Spinal Cord Stem Cells Comments Off on The power of hope – Richmond-News | August 12th, 2017

Umbilical cord blood contains haematopoietic (blood) stem cells. These cells are able to make the different types of cell in the blood - red blood cells, white blood cells and platelets. Haematopoietic stem cells, purified from bone marrow or blood, have long been used in stem cell treatments for leukaemia, blood and bone marrow disorders, cancer (when chemotherapy is used) and immune deficiencies.

Since 1989, umbilical cord blood has been used successfully to treat children with leukaemia, anaemias and other blood diseases. Researchers are now looking at ways of increasing the number of haematopoietic stem cells that can be obtained from cord blood, so that they can be used to treat adults routinely too.

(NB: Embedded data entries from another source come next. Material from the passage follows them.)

/-- 70_reset_and_hazards.md R365, R366, 10_state.md R48, R60, the spec's own decisions D42 and D66: the
EEPROM's `reset()` keeps the cells, the latch and the lines; the card's gives the power-on state from
every state, a block write included, and the image stays. -/
def Obligations.SerialEngineResets : Prop :=
  ∀ s : State,
    exec .eeReset s =
      .next { s with eeprom := { s.eeprom with
        inSr := 0#29, inCnt := 0, outSr := 0#16, outCnt := 0, command := .none, addr := 0#10 } }
    ∧ exec .sdReset s =
      .next { s with card :=
        { cmdBuf := Vector.replicate 9 0x00#8, cmdIdx := 0, state := .idle, blockSize := 512#32,
          imageCursor := 0#64, readBuffer := [], readPos := 0, writeBuffer := [],
          writePhase := .waitToken, resp := [] } }

/-- 60_exceptions.md R338 (c), 44_spi_card.md R274, R309: no operation but a whole frame can change the image
except the last data byte of a block in `Write` with a card, and only where the whole block lies in the
image; so a target at or beyond the end changes no byte of it (log 28). -/
def Obligations.CardImageGate : Prop :=
  ∀ (op : Op) (s t : State), (∀ bytes, op ≠ .sdFrame bytes) → perform op s = .next t →
    t.image ≠ s.image →
    (∃ b k, op = .sdWrite b ∧ s.card.writePhase = .data k ∧ k + 1 = s.card.blockSize.toNat)
    ∧ s.card.state = .write ∧ s.cfg.cardPresent = true
    ∧ s.card.imageCursor.toNat + s.card.blockSize.toNat ≤ s.cfg.imgLen

/-! ## Decoding and stepping -/

/-- 30_encoding.md R111, 10_state.md R21: a step takes the master's next operation, and where it selects a
row in the sequencer positions it meets, the step is that instruction at the state without the operation;
an operation of no row is performed as it stands, and with none pending nothing happens (log 1, log 12). -/
def Obligations.StepRunsTheDecodedInstruction : Prop :=
  ∀ s : State,
    (s.inputs = [] → step s = .next s)
    ∧ (∀ (op : Op) (rest : List Op) (i : Instr), s.inputs = op :: rest → decode s.ctx op = .ok i →
      step s = exec i { s with inputs := rest })
    ∧ (∀ (op : Op) (rest : List Op) (r : NoRow), s.inputs = op :: rest → decode s.ctx op = .error r →
      step s = perform op { s with inputs := rest })

/-- 40_flash_store.md R140, 41_flash_read.md R180, 43_eeprom.md R220, 44_spi_card.md R270: the table of rows
is a faithful partition of what the interfaces do: decoding an operation and executing its row is the
operation itself, in every state. -/
def Obligations.StepPerformsTheOperation : Prop :=
  ∀ (s : State) (op : Op) (rest : List Op), s.inputs = op :: rest →
    step s = perform op { s with inputs := rest }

Beyond these blood-related disorders, the therapeutic potential of umbilical cord blood stem cells is unclear. No therapies for non-blood-related diseases have yet been developed using HSCs from either cord blood or adult bone marrow. There have been several reports suggesting that umbilical cord blood contains other types of stem cells that are able to produce cells from other tissues, such as nerve cells. Some other reports claim that umbilical cord blood contains embryonic stem cell-like cells. However, these findings are highly controversial among scientists and are not widely accepted.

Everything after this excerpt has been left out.